Now we have a FoodDataset class, in the training process, we initialize a DataLoader class and specify the batch size. Then bind it to the trainer. The trainer will perform forward pass and backpropagation as many times as specified. Below are some important settings:
* build_criterion: the loss function used, here we use 'CrossEntropyLoss' built in PyTorch
* build_metric: used for visualization later
* build_optimizer: optimization function, here we use 'Adam' built in PyTorch. There are also other methods such as 'SGD', 'Adagrad'...
* save_every: how often to save our trained model
* save_to_directory: directory to save our trained model
* set_max_num_epochs: number of times to run in terms of 'epochs' or 'iterations'
* build_logger: used for visualization

Notice that some parameters use keywords from PyTorch. Inferno simplified the usage of functions in PyTorch. For example, in PyTorch you specify the optimizer and perform backprop explictly, where in inferno everything is already handled.

PyTorch:
    
    $ optimizer = optim.Adam([var1, var2], lr = 0.0001)
      for i in range(epochs):
          ....
          optimizer.step()


In [17]:
def train_model():
    model = model_fn()
    kwargs = {'num_workers': args['num_workers'], 'pin_memory': True} if args['cuda'] else {}
    train_loader = DataLoader(
        FoodDataset('train'), shuffle=True, batch_size=args['batch_size'], **kwargs)

    # Build trainer
    trainer = Trainer(model) \
        .build_criterion('CrossEntropyLoss') \
        .build_metric('CategoricalError') \
        .build_optimizer('Adam') \
        .save_every((1, 'epochs')) \
        .save_to_directory(args['save_directory']) \
        .set_max_num_epochs(20) \
        .build_logger(TensorboardLogger(log_scalars_every=(1, 'iteration'),
                                        log_images_every='never'),
                      log_directory=args['save_directory'])

    # Bind loaders
    trainer \
        .bind_loader('train', train_loader)

    if args['cuda']:
        trainer.cuda()  # Move data to GPU if available

    # Go!
    trainer.fit()  # Start training!!
    trainer.save()

## Putting it Together

Let's start training!

*If you only have a CPU this could be really slow.....

In [27]:
args = {}
args['batch_size'] = 64
args['save_directory'] = 'output-log'
args['cuda'] = torch.cuda.is_available()
args['num_workers'] = 4 
train_model()

Output should be something like this indicating your progress....
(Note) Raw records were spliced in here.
-- ==== Sys2Proof/Machine/Links.lean ====
section
/-!
DEFINITION. Sys2Proof/Machine/Links.lean: hall-link modules: flits, acceptance in order, go-back-N, acknowledgements,
retraining and the moving of a module's traffic (R344 to R348, R390 to R392).
-/
namespace Sys2Proof.Machine

/-! ## Transactions as slots (R345) -/

def sectCount (s : BitVec 4) : Nat := ((List.range 4).filter (fun k => s.getLsbD k)).length

/-- TYPE codes of R345. -/
def txnCode : TxnType → Nat
  | .read => 1 | .write => 2 | .atomic => 3 | .readData => 4 | .writeAck => 5 | .atomicResult => 6
  | .invalidate => 7 | .invalidateAck => 8

/-- Slots of 16 bytes that a transaction takes: its header and its data slots. -/
def txnSlots (t : Txn) : Nat :=
  match t.type with
  | .write | .readData => 1 + 2 * sectCount t.sect
  | .atomic | .atomicResult => 2
  | _ => 1

/-- The header slot of R345. -/
def txnHeader (t : Txn) : BitVec 128 :=
  BitVec.ofNat 8 (txnCode t.type) ++ BitVec.ofNat 16 t.tag ++ BitVec.ofNat 6 t.ctx ++ t.sect ++ t.aop ++
    BitVec.ofBool t.a64 ++ BitVec.ofBool t.acas ++ BitVec.ofBool t.af32 ++ BitVec.ofNat 8 t.key ++ 0#28 ++
    BitVec.ofNat 52 t.pa

/-- The transactions, in order, that fit in `n` slots, and the rest. -/
def takeFit : List Txn → Nat → List Txn × List Txn
  | [], _ => ([], [])
  | t :: r, n => if txnSlots t ≤ n then (t :: (takeFit r (n - txnSlots t)).1, (takeFit r (n - txnSlots t)).2) else ([], t :: r)

/-! ## Channels and modules -/

def Chan.idle : Chan :=
  { waiting := [], nextSeq := 0, replay := [], flight := [], since := 0, expect := 0, ackOwed := none, ackSince := 0,
    nakOwed := none, acks := [], naks := [], accepted := [] }

/-- A module after link-up: ×64 (R354). -/
def Module.up0 : Module :=
  { width := 2, up := Chan.idle, down := Chan.idle, crcTimes := [], again := false }

def Module.chan (m : Module) (up : Bool) : Chan := if up then m.up else m.down
def Module.setChan (m : Module) (up : Bool) (c : Chan) : Module := if up then { m with up := c } else { m with down := c }

/-- A module that carries traffic: ×32 or ×64. -/
def Module.isUp (m : Module) : Bool := m.width == 1 || m.width == 2
/-- A module that is not down: traffic stays with it while it trains. -/
def Module.kept (m : Module) : Bool := m.width != 0

/-- Puts flits on the wires of a direction; the first one's header carries the acknowledgement and the NAK that are owed for the other
direction (R391). -/
def Module.fly (m : Module) (up : Bool) (fs : List Flit) : Module :=
  match fs with
  | [] => m
  | f :: r =>
    let c := m.chan up
    let o := m.chan (!up)
    (m.setChan up { c with flight := c.flight ++ { f with ack := o.ackOwed, nak := o.nakOwed } :: r }).setChan (!up) { o with ackOwed := none, nakOwed := none }

/-- Sends one flit if transactions wait, the replay buffer has room and the module is up (R346, R390). -/
def Module.pump1 (m : Module) (up : Bool) (now : Nat) : Module :=
  let c := m.chan up
  if m.isUp && !c.waiting.isEmpty && c.replay.length < 64 then
    let p := takeFit c.waiting 15
    let f : Flit := { seq := c.nextSeq, txns := p.1, ack := none, nak := none }
    (m.setChan up { c with waiting := p.2, nextSeq := (c.nextSeq + 1) % 1024, replay := c.replay ++ [f],
                           since := if c.replay.isEmpty then now else c.since }).fly up [f]
  else m

/-- Sends flits until nothing more can go. -/
def Module.pump (m : Module) (up : Bool) (now : Nat) : Module :=
  (List.range (m.chan up).waiting.length).foldl (fun m _ => m.pump1 up now) m

/-- Puts a transaction behind those waiting, and sends what can go. -/
def Module.send (m : Module) (up : Bool) (t : Txn) (now : Nat) : Module :=
  let c := m.chan up
  (m.setChan up { c with waiting := c.waiting ++ [t] }).pump up now

/-- `a - b` modulo 2^10 (R391). -/
def seqDiff (a b : Nat) : Nat := (a + 1024 - b % 1024) % 1024

/-- Frees the flits up to and including sequence number `n` (R346). -/
def Chan.ack (c : Chan) (n now : Nat) : Chan :=
  let r := c.replay.filter (fun f => decide (seqDiff f.seq n ≥ 1 ∧ seqDiff f.seq n ≤ 512))
  { c with replay := r, since := if r.length = c.replay.length then c.since else now }

/-- Resends every unacknowledged flit from sequence number `n` on (go-back-N). -/
def Module.resend (m : Module) (up : Bool) (n now : Nat) : Module :=
  let c := m.chan up
  (m.setChan up { c with since := now }).fly up (c.replay.filter (fun f => decide (seqDiff f.seq n ≤ 512)))

/-- A flit that carries no transaction takes no number and is never replayed (R390, R391). -/
def Flit.isControl (f : Flit) : Bool := f.txns.isEmpty

/-- Since when the receiver owes a control flit's content: the oldest of an acknowledgement and a NAK (R391). -/
def Chan.owedSince (c : Chan) (now : Nat) : Nat := if c.ackOwed.isSome || c.nakOwed.isSome then c.ackSince else now

/-- What a receiver does with a flit of good CRC (R346, R391): accepts the expected number; acknowledges a duplicate
again; discards any other. -/
def Chan.accept (c : Chan) (f : Flit) (now : Nat) : Chan :=
  if f.seq = c.expect then
    { c with expect := (c.expect + 1) % 1024, ackOwed := some f.seq, ackSince := c.owedSince now, accepted := c.accepted ++ f.txns }
  else if seqDiff c.expect f.seq ≤ 64 then
    { c with ackOwed := some ((c.expect + 1023) % 1024), ackSince := c.owedSince now }
  else c

/-- The acknowledgements that the receiver has passed to its transmitter are taken (R346). -/
def Chan.takeAcks (c : Chan) (now : Nat) : Chan := c.acks.foldl (fun (c : Chan) n => c.ack n now) { c with acks := [] }

/-- Starts retraining: flits in flight are lost; replay buffers, expected numbers and received acknowledgements are kept (R347, R391). -/
def Module.retrain (m : Module) : Module :=
  { m with width := 3, up := { m.up with flight := [], naks := [] }, down := { m.down with flight := [], naks := [] },
           crcTimes := [], again := m.width == 1 }
/-- The module runs at ×32; each transmitter takes the acknowledgements that had come, resends from its oldest unacknowledged flit, then
sends on (R347, R391). -/
def Module.retrained (m : Module) (now : Nat) : Module :=
  let u := m.up.takeAcks now
  let d := m.down.takeAcks now
  ((((({ m with width := 1, up := { u with since := now }, down := { d with since := now } } : Module).fly true u.replay).fly false
    d.replay).pump true now).pump false now)

/-- What the retraining condition does: ×64 retrains; ×32 retrains once; after that the module goes down (R347). -/
inductive Degrade where
  | retrain | down
  deriving DecidableEq, Repr

def Module.degrade (m : Module) : Degrade := if m.width == 1 && m.again then .down else .retrain

/-- The flits of a channel that the receiver has not accepted: those that go to another module when this one goes
down. -/
def Chan.unaccepted (c : Chan) : List Txn :=
  ((c.replay.filter (fun f => decide (seqDiff f.seq c.expect ≤ 512))).map (·.txns)).flatten ++ c.waiting

def Hall.mod (h : Hall) (m : Nat) : Module := mgetD h.mods m Module.up0
def Hall.setMod (h : Hall) (m : Nat) (x : Module) : Hall := { h with mods := mset h.mods m x }

/-- The module that carries module `m`'s slices: `m` itself, or the next one that is not down (R347). -/
def Hall.route (h : Hall) (m : Nat) : Option Nat :=
  ((List.range 12).map (fun i => (m + i) % 12)).find? (fun i => (h.mod i).kept)

/-- The home slice of a physical line (R304): the lines of an aligned 16 KiB lie one in each of the 128 slices, by the rank that the hash
gives each among them. -/
def homeSlice (ln : Nat) : Nat :=
  let k := Config.sliceKey ln
  ((List.range 128).filter (fun i => let j := ln / 128 * 128 + i
    decide (Config.sliceKey j < k) || (decide (Config.sliceKey j = k) && decide (j < ln)))).length

/-- The module of a physical line: its home slice modulo 12 (R346). -/
def moduleOfLine (ln : Nat) : Nat := homeSlice ln % 12

/-- Sends a transaction of line `ln` in one direction. -/
def Hall.send (h : Hall) (up : Bool) (ln : Nat) (t : Txn) (now : Nat) : Hall :=
  if h.fatal then h
  else match h.route (moduleOfLine ln) with
    | some m => h.setMod m ((h.mod m).send up t now)
    | none => h

/-- A hall's request takes a tracker of its line's module, or waits behind those that wait for one (R313). -/
def Hall.request (h : Hall) (ln : Nat) (t : Txn) (now : Nat) : Hall :=
  let m := moduleOfLine ln
  if mgetD h.busy m 0 < Config.moduleTrackers ∧ h.held.all (fun u => moduleOfLine (u.pa / 128) != m) = true then
    ({ h with busy := mset h.busy m (mgetD h.busy m 0 + 1) } : Hall).send true ln t now
  else { h with held := h.held ++ [t] }

/-- The answer to a request of line `ln` frees its tracker, which the oldest request that waits for one takes. -/
def Hall.answered (h : Hall) (ln now : Nat) : Hall :=
  let m := moduleOfLine ln
  match h.held.find? (fun u => moduleOfLine (u.pa / 128) == m) with
  | some u => ({ h with held := h.held.erase u } : Hall).send true (u.pa / 128) u now
  | none => { h with busy := mset h.busy m (mgetD h.busy m 0 - 1) }

/-- The module that now carries a line works. -/
def Hall.lineUp (h : Hall) (ln : Nat) : Bool :=
  !h.fatal && (match h.route (moduleOfLine ln) with
    | some m => (h.mod m).isUp
    | none => false)

/-- Takes module `m` down: its unaccepted transactions go ahead of any new traffic on the module that carries its
slices from now on; what it has delivered stays delivered, and is performed before what that module delivers (R347, R348). -/
def Hall.takeDown (h : Hall) (m now : Nat) : Hall :=
  let x := h.mod m
  let h1 := h.setMod m { x with width := 0, up := Chan.idle, down := Chan.idle }
  match h1.route m with
  | none => h.setMod m { x with width := 0, up := { Chan.idle with accepted := x.up.accepted }, down := { Chan.idle with accepted := x.down.accepted } }
  | some n =>
    let join (c d : Chan) : Chan := { d with waiting := c.unaccepted ++ d.waiting, accepted := c.accepted ++ d.accepted }
    let y := h1.mod n
    let y1 := { y with up := join x.up y.up, down := join x.down y.down }
    h1.setMod n ((y1.pump true now).pump false now)

/-- Every module of the hall is down (R347). -/
def Hall.allDown (h : Hall) : Bool := (List.range 12).all (fun m => !(h.mod m).kept)

/-- WIDTH of HLINKn (R354). -/
def Hall.widthBits (h : Hall) : Nat := (List.range 12).foldl (fun a m => a + (h.mod m).width * 4 ^ m) 0

/-- HLINKn (R354). -/
def Hall.hlink (h : Hall) : Word :=
  BitVec.ofNat 64 (h.retrains * 2 ^ 56 + h.replays * 2 ^ 32 + h.widthBits)

end Sys2Proof.Machine
end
[+][2018-04-02 02:14:03.100711] Training iteration 0 (batch 1 of epoch 4).  
[+][2018-04-02 02:14:03.234169] Training iteration 1 (batch 2 of epoch 4).  
[+][2018-04-02 02:14:03.372486] Training iteration 2 (batch 3 of epoch 4).  
[+][2018-04-02 02:14:03.516519] Training iteration 3 (batch 4 of epoch 4).  
[+][2018-04-02 02:14:03.665878] Training iteration 4 (batch 5 of epoch 4).  
[+][2018-04-02 02:14:03.817522] Training iteration 5 (batch 6 of epoch 4).  
[+][2018-04-02 02:14:03.965428] Training iteration 6 (batch 7 of epoch 4).  
[+][2018-04-02 02:14:04.112429] Training iteration 7 (batch 8 of epoch 4).  
[+][2018-04-02 02:14:04.258638] Training iteration 8 (batch 9 of epoch 4).  
[+][2018-04-02 02:14:04.404254] Training iteration 9 (batch 10 of epoch 4).  
[+][2018-04-02 02:14:04.550624] Training iteration 10 (batch 11 of epoch 4).  
.....

## Testing the Model

Now it's time to see how well our model is trained! To test, we repeat similar steps. First, we initialize a FoodDataset with test=True, this way the labels would not be used. Then we loop through the DataLoader and feed each sample into the model. The output of a single sample is a 101x1 array where the index of the max value is the predicted category.
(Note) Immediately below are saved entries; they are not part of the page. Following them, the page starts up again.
-- ==== Sys2Proof/Machine/Translate.lean ====
section
/-!
DEFINITION. Sys2Proof/Machine/Translate.lean: page tables, walks, translation caches and checks 3 to 5 of an access
(R29, R32, R190, R288, R314 to R318, R371).
-/
namespace Sys2Proof.Machine

/-! ## Page-table entries (R314) -/

def pteV (e : Word) : Bool := e.getLsbD 0
def pteLeaf (e : Word) : Bool := e.getLsbD 1
def pteAddr (e : Word) : Nat := fld e 51 8 * 256
/-- RES0 of every entry: bits 55:52 and 7:5. -/
def pteRes (e : Word) : Bool := fld e 55 52 != 0 || fld e 7 5 != 0
/-- KEYID, X, W, RD: zero in a table entry. -/
def pteLeafBits (e : Word) : Bool := fld e 63 56 != 0 || fld e 4 2 != 0

/-- The lowest virtual address bit that a level indexes, and its number of entries. -/
def lvlShift : Nat → Nat
  | 4 => 48 | 3 => 39 | 2 => 30 | 1 => 21 | _ => 16
def lvlEntries : Nat → Nat
  | 0 => 32 | _ => 512

/-- An entry is malformed (R315): at level `l`, a RES0 bit is set, LEAF stands at level 4 or 3 or is missing at level 0,
ADDR has bits below the page size or the next table's alignment, or a next table lies outside local HBM (R349). -/
def pteBad (l : Nat) (e : Word) : Bool :=
  pteRes e ||
    (if pteLeaf e then l == 4 || l == 3 || pteAddr e % 2 ^ lvlShift l != 0
     else l == 0 || pteLeafBits e || pteAddr e % (if l == 1 then 256 else 4096) != 0 || decide (localBytes ≤ pteAddr e))

/-- How a walk ends (R315, R361). -/
inductive WRes where
  | ok (x : Xlat) (used : List (Nat × Nat × Word))
  | bad (cause : BitVec 8)
  deriving DecidableEq, Repr

def leafXlat (ctx va l : Nat) (e : Word) : Xlat :=
  { ctx := ctx, va := va / 2 ^ lvlShift l * 2 ^ lvlShift l, size := 2 ^ lvlShift l, pa := pteAddr e, key := fld e 63 56,
    r := e.getLsbD 2, w := e.getLsbD 3, x := e.getLsbD 4 }

/-- The entry a walk uses: from the walk cache (levels 4 to 1), else read at the Gallery as one unit (R315, R316). -/
def State.pteRead (s : State) (ctx l va table : Nat) : Option Word :=
  match s.walkCache.find? (fun p => p.1 == ctx && p.2.1 == l && p.2.2.1 == va / 2 ^ lvlShift l && l != 0) with
  | some p => some p.2.2.2
  | none =>
    let r := s.galBytes (table + 8 * (va / 2 ^ lvlShift l % lvlEntries l)) 8 0
    if r.2 then none else some (BitVec.ofNat 64 r.1)

/-- A walk from a table at a level down (R315). -/
def State.walkFrom (s : State) (ctx va : Nat) : List Nat → Nat → List (Nat × Nat × Word) → WRes
  | [], _, _ => .bad cPageProtection
  | l :: ls, table, used =>
    match s.pteRead ctx l va table with
    | none => .bad cMemoryPoison
    | some e =>
      if !pteV e then .bad cPageNotPresent
      else if pteBad l e then .bad cPageProtection
      else if pteLeaf e then .ok (leafXlat ctx va l e) ((l, va / 2 ^ lvlShift l, e) :: used)
      else s.walkFrom ctx va ls (pteAddr e) ((l, va / 2 ^ lvlShift l, e) :: used)

/-- A page of the package's own window in the load-store domain is the local page (R349). -/
def State.ownPage (s : State) (x : Xlat) : Xlat :=
  match s.physKind x.pa with
  | .dev p => { x with pa := p }
  | _ => x
/-- The walk of a virtual address of a context, from its root (R32, R314). -/
def State.walk (s : State) (ctx va : Nat) : WRes :=
  match mget s.ctxs ctx with
  | none => .bad cPageNotPresent
  | some c => if localBytes ≤ c.cfg.root then .bad cPageProtection else match s.walkFrom ctx va [4, 3, 2, 1, 0] c.cfg.root [] with
    | .ok x used => .ok (s.ownPage x) used
    | .bad k => .bad k

/-! ## Translation caches (R316) -/

def xlatCovers (x : Xlat) (ctx va : Nat) : Bool := x.ctx == ctx && decide (x.va ≤ va) && decide (va < x.va + x.size)

/-- A translation put in a cache of some ways in sets, in the place of the oldest of its set where that is full. -/
def tlbPut (kind sets ways : Nat) (t : List Xlat) (x : Xlat) : List Xlat :=
  let u := t.filter (· != x)
  let mine := u.filter (fun y => sameSet kind sets (x.va / 65536) (y.va / 65536))
  x :: (match (mine.drop (ways - 1)).getLast? with
    | some y => u.erase y
    | none => u)

/-- A translation that the core, its cluster or its hall holds. -/
def State.tlbFind (s : State) (core ctx va : Nat) : Option Xlat :=
  match (s.core core).tlb.find? (fun x => xlatCovers x ctx va) with
  | some x => some x
  | none => match (s.cluster (clusterOfCore core)).tlb.find? (fun x => xlatCovers x ctx va) with
    | some x => some x
    | none => (s.hall (hallOfCore core)).tlb.find? (fun x => xlatCovers x ctx va)

/-- A walk's translation enters the three caches on the way to a core. -/
def State.tlbFill (s : State) (core : Nat) (x : Xlat) : State :=
  let s1 := s.updCore core (fun c => { c with tlb := tlbPut 6 1 Config.coreTlb c.tlb x })
  let s2 := s1.updCluster (clusterOfCore core) (fun c => { c with tlb := tlbPut 4 512 8 c.tlb x })
  s2.updHall (hallOfCore core) (fun c => { c with tlb := tlbPut 5 4096 16 c.tlb x })

/-- Entries of levels 4 to 1 that a walk used enter the walk cache; a walk that ended in a fault enters nothing
(R315, R316). -/
def State.walkFill (s : State) (ctx : Nat) (used : List (Nat × Nat × Word)) : State :=
  let es := (used.filter (fun u => u.1 != 0)).map (fun u => (ctx, u.1, u.2.1, u.2.2))
  { s with walkCache := (es ++ s.walkCache.filter (fun p => !es.contains p)).take Config.walkCache }

/-- The 64 KiB pages that a range of bytes touches, lowest first. -/
def pagesOf (va n : Nat) : List Nat := if n = 0 then [] else (List.range ((va + n - 1) / 65536 + 1 - va / 65536)).map (· + va / 65536)

/-- Translates at once, walking where no cache holds the page: the walk begins and ends in one step (log entry 36). -/
def State.xlatNow (s : State) (core ctx va : Nat) : State × Except (BitVec 8) Xlat :=
  match s.tlbFind core ctx va with
  | some x => (s, .ok x)
  | none => match s.walk ctx va with
    | .ok x used => ((s.tlbFill core x).walkFill ctx used, .ok x)
    | .bad c => (s, .error c)

/-- Of the pages that a range needs and no cache holds none is being walked, since a miss on such a page attaches to its walk and sends nothing of
its own; and one of the Gallery's 512 walkers is free for them, so that no miss waits for one (R316). -/
def State.walkClear (s : State) (core ctx va n : Nat) : Bool :=
  (decide (s.walks.length < Config.walkers) || (pagesOf va n).all (fun pg => (s.tlbFind core ctx (max va (pg * 65536))).isSome)) &&
  s.walks.all (fun w => w.ctx != ctx || decide (w.page < va / 65536) || decide ((va + n - 1) / 65536 < w.page)
    || (s.tlbFind core ctx (max va (w.page * 65536))).isSome)

/-- The physical address of a virtual one under a translation. -/
def Xlat.phys (x : Xlat) (va : Nat) : Nat := x.pa + (va - x.va)

/-- The location that a byte of an address names: its physical byte where a translation covers it (R254). -/
def locOf (xl : List Xlat) (a : Nat) : Nat :=
  match xl.find? (fun x => decide (x.va ≤ a) && decide (a < x.va + x.size)) with
  | some x => x.phys a
  | none => a

/-- Whether two ranges of a context name a common byte of global memory: one address, or two that the tables map to one place
(R254). -/
def State.sameBytes (s : State) (ctx a n b m : Nat) : Bool :=
  let loc (x : Nat) : Option Nat := match s.walk ctx x with
    | .ok l _ => some (l.phys x)
    | .bad _ => none
  decide (a < b + m) && decide (b < a + n) ||
    ((List.range n).any (fun i => (List.range m).any (fun j => (a + i) % 65536 == (b + j) % 65536)) &&
      ((List.range n).filterMap (fun i => loc (a + i))).any (fun p => ((List.range m).filterMap (fun j => loc (b + j))).contains p))

/-! ## Checks 4 and 5 (R190) -/

/-- What an access asks of a page. -/
inductive Need where
  | rd | wr | rw | ex
  deriving DecidableEq, Repr

def Xlat.allows (x : Xlat) : Need → Bool
  | .rd => x.r | .wr => x.w | .rw => x.r && x.w | .ex => x.x

/-- Check 4: the page's permission, its key ID (permitted to the context and holding a key, R371), and a physical
address that exists (R349). Host and CXL memory ignores the key ID (R318). -/
def State.pageOk (s : State) (x : Xlat) (n : Need) (va : Nat) : Bool :=
  x.allows n &&
    (match s.physKind (x.phys va) with
     | .bad => false
     | .host _ => true
     | _ => s.keyHeld x.key && (match mget s.ctxs x.ctx with
        | some c => c.keys.contains x.key
        | none => false))

/-- Two ranges of bytes overlap. -/
def overlaps (a n b m : Nat) : Bool := decide (a < b + m) && decide (b < a + n)

/-- The range touches one pinned by `RECPIN` (R250). -/
def Ctx.pinnedAt (c : Ctx) (va n : Nat) : Bool := c.pins.any (fun p => overlaps va n p.1 p.2)
/-- The valid recipe whose tile the byte lies in. -/
def Ctx.recipeAt (c : Ctx) (va : Nat) : Option (Nat × Recipe) :=
  c.recipes.find? (fun p => decide (p.2.tile ≤ va) && decide (va < p.2.tile + p.2.size))
def Ctx.recipeOver (c : Ctx) (va n : Nat) : Bool := c.recipes.any (fun p => overlaps va n p.2.tile p.2.size)

/-- Check 5: a write reaches a pinned range or a valid recipe tile (R190, R288). -/
def State.immutable (s : State) (ctx va n : Nat) : Bool :=
  match mget s.ctxs ctx with
  | some c => c.pinnedAt va n || c.recipeOver va n
  | none => false

/-- Translates every page of a range but those that `skip` names (the hall store window, R28) and makes checks 3 and 4 on
each: all the translations, or the first failing cause with its lowest byte, check 3 before check 4. -/
def State.xlatRange (s : State) (core ctx va n : Nat) (need : Need) (skip : Nat → Bool) :
    State × Except (BitVec 8 × Nat) (List Xlat) :=
  let pages := (pagesOf va n).filter (fun pg => !skip (pg * 65536))
  let r := pages.foldl (fun (a : State × List Xlat × Option (BitVec 8 × Nat)) pg =>
    let lo := max va (pg * 65536)
    match a.1.xlatNow core ctx lo with
    | (s1, .ok x) => (s1, a.2.1 ++ [x], a.2.2)
    | (s1, .error c) => (s1, a.2.1, match a.2.2 with
      | none => some (c, lo)
      | some e => some e)) (s, [], none)
  match r.2.2 with
  | some (c, lo) => (r.1, .error (c, lo))
  | none =>
    match pages.find? (fun pg => let lo := max va (pg * 65536)
        match r.2.1.find? (fun x => xlatCovers x ctx lo) with
        | some x => !r.1.pageOk x need lo
        | none => true) with
    | some pg => (r.1, .error (cPageProtection, max va (pg * 65536)))
    | none => (r.1, .ok r.2.1)

/-- The physical address of a byte under the translations held for a range. -/
def physIn (xs : List Xlat) (va : Nat) : Option (Nat × Nat) :=
  (xs.find? (fun x => decide (x.va ≤ va) && decide (va < x.va + x.size))).map (fun x => (x.phys va, x.key))

end Sys2Proof.Machine
end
Remember to set shuffle=False in dataloader because we want to preserve the order to compare to the ground truth.

In [20]:
from torch.autograd import Variable

# Model setup, similar to training
model = Trainer().load('output-log').model
model.eval()  # Very important!!
kwargs = {'num_workers': args['num_workers'], 'pin_memory': True} if args['cuda'] else {}
test_loader = DataLoader(
    FoodDataset('test', test=True), shuffle=False,
    batch_size=1, **kwargs)

# Make predictions
result = []
for sample,_ in test_loader:
    if args['cuda']:
        model.cuda()
        sample = sample.cuda()
    output = model(Variable(sample))
    pred = torch.max(output, 1)[1]
    result.append(pred.data[0])

# Calculate accuracy
label = np.load('food_test_labels.npy')
count = 0
total = 0
for i, pred in enumerate(result):
    total = total + 1
    if result[i] == label[i]:
        count += 1
print(count/total)


0.035


## Visualization

As you can see, there isn't much output during the training. It would be a waste of time if the only way to verify our model is by testing in the end. Luckily, inferno can be used with tensorboard to log information and track the current loss.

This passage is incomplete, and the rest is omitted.